This exercise calls for a copy of every line in the listing below that carries the word "from".

Provided information:

[Start of Attachment]

/-- R64, R84, R228: EE_WRITESTR consumes its `LEN` payload bytes, stores the text up to its first 0x00, or
all of it, at increasing addresses modulo 2^16, then a 0x00, one transaction a byte; every other address is
as before. -/
def Obligations.EeWriteStrStoresText : Prop :=
  ∀ (s : State) (a len : Addr) (payload rest : List Byte), busWorks s → payload.length = len.toNat →
    s.cmd = payload ++ rest →
    ∃ t text, text = payload.takeWhile (· ≠ 0#8) ∧ exec (.eeWriteStr a len) s = .next t ∧ onlyEepromCommand s t ∧
      t.cmd = rest ∧ t.rsp = s.rsp ∧
      t.ports = s.ports ++ (text ++ [0#8]).zipIdx.flatMap (fun p => writeTrace s.params (addrAfter a p.2) p.1) ∧
      (∀ k b, (text ++ [0#8])[k]? = some b → t.eeByte (addrAfter a k) = b) ∧
      ∀ b, (∀ k, k ≤ text.length → b ≠ addrAfter a k) → t.eeByte b = s.eeByte b

/-- R64, R229: EE_READSTR reads at increasing addresses modulo 2^16 up to the first 0x00 or 0xFF, and
responds the bytes before it and then one 0x00; nothing else changes. -/
def Obligations.EeReadStrSendsRun : Prop :=
  ∀ (s : State) (a : Addr) (n : Nat), busWorks s → n < 65536 →
    (∀ k, k < n → s.eeByte (addrAfter a k) ≠ 0x00#8 ∧ s.eeByte (addrAfter a k) ≠ 0xFF#8) →
    (s.eeByte (addrAfter a n) = 0x00#8 ∨ s.eeByte (addrAfter a n) = 0xFF#8) →
      exec (.eeReadStr a) s =
        .next ((s.setRsp (s.rsp ++ (List.range n).map (fun k => s.eeByte (addrAfter a k)) ++ [0x00#8])).setPorts
          (s.ports ++ (List.range (n + 1)).flatMap fun k =>
            readTrace s.params (addrAfter a k) (s.eeByte (addrAfter a k))))

/-- R229, R319: over an EEPROM with no 0x00 and no 0xFF, EE_READSTR reads for ever and nothing but reads and
responses happens: `n` more steps, for every `n`, are `n` more rounds of all 65536 addresses and leave the
command where it stood. The second clause holds for every state that stands in the command, so whatever the
host sent meanwhile. (That one step is one round is entry 5.) -/
def Obligations.EeReadStrCanReadForEver : Prop :=
  ∀ (s : State) (a : Addr), busWorks s → s.resetIn = false →
    (∀ b, s.eeByte b ≠ 0x00#8 ∧ s.eeByte b ≠ 0xFF#8) →
    exec (.eeReadStr a) s =
      .next ((readRounds a 1 s).setParser (.exec (encodeWord (.eeReadStr a)) (.eeReadStr a))) ∧
    ∀ cw, s.parser = .exec cw (.eeReadStr a) → ∀ n, steps n s = .next (readRounds a n s)

/-- R228, R229 (the round trip of the source's §8): a text without 0x00 and 0xFF that EE_WRITESTR stored is
what EE_READSTR from the same address responds, followed by one 0x00. -/
def Obligations.EepromStringRoundTrip : Prop :=
  ∀ (s : State) (a len : Addr) (text rest : List Byte), busWorks s → text.length = len.toNat →
    0x00#8 ∉ text → 0xFF#8 ∉ text → s.cmd = text ++ rest →
    ∃ t u, exec (.eeWriteStr a len) s = .next t ∧ exec (.eeReadStr a) t = .next u ∧
      u.rsp = s.rsp ++ text ++ [0x00#8] ∧ u.ee = t.ee ∧ onlyEepromCommand s u ∧ u.cmd = rest

/-- R230: EE_ZERO stores 0x00 at every address of `[from, to)`, in increasing order, one transaction each,
and leaves every other address as it was; an empty range does nothing. -/
def Obligations.EeZeroZeroesRange : Prop :=
  ∀ (s : State) (first limit : Addr), busWorks s →
    ∃ t, exec (.eeZero first limit) s = .next t ∧ onlyEepromCommand s t ∧ t.cmd = s.cmd ∧ t.rsp = s.rsp ∧
      t.ports = s.ports ++ (List.range (limit.toNat - first.toNat)).flatMap
        (fun k => writeTrace s.params (addrAfter first k) 0x00#8) ∧
      (∀ b : Addr, t.eeByte b =
        if first.toNat ≤ b.toNat ∧ b.toNat < limit.toNat then 0x00#8 else s.eeByte b) ∧
      (limit.toNat ≤ first.toNat → t = s)

/-- R232: a bus event that never completes, be it any event of any EE_ command, leaves the FBC in the middle
of that command for ever. The transactions before it keep the effect that R72 and R222 to R230 give them; of
the one it belongs to nothing is responded or, as entry 8 reads R72, stored; STATUS and everything else is as
before; RESET ends it. (A bus that is not enabled is DisabledBusStopsEveryEeCommand.) The model's choices: the
plan `stuckAfter n` says which event (entry 6), a step of EE_READSTR makes 65536 read transactions (entry 5),
so that a later event of it comes in a later step, where no device takes part the completed transactions
stored nothing (entry 7), and a step of the FBC that holds answers the same state (entry 4). -/
def Obligations.StuckBusHoldsUntilReset : Prop :=
  ∀ (i : Instr) (s : State) (n : Nat), s.busEnabled = true → s.portPlan = .stuckAfter n → s.resetIn = false →
    drivesEvent s n i →
    ∃ r t u, exec i s = .next r ∧ steps (n / (9 * 65536)) r = .next t ∧ t.parser = .exec (encodeWord i) .port ∧
      t = { s with
        parser := t.parser, bus := t.bus, cmd := t.cmd, ports := t.ports, portPlan := t.portPlan,
        rsp := s.rsp ++ respondedBefore s n i, ee := t.ee, draws := t.draws } ∧
      t.ports.length = s.ports.length + (n + 1) ∧
      (s.device = .silent → t.ee = s.ee) ∧
      (s.device = .present → Memory.wf s.params.eeErased s.ee = true →
        storesAt (bytesToWrite s i).1 ((bytesToWrite s i).2.take (n / 7)) s t) ∧
      heldForEver t ∧ step t.assertReset = .next u ∧ u.parser = .idle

[End of Attachment]

Task output:
what EE_READSTR from the same address responds, followed by one 0x00. -/
/-- R230: EE_ZERO stores 0x00 at every address of `[from, to)`, in increasing order, one transaction each,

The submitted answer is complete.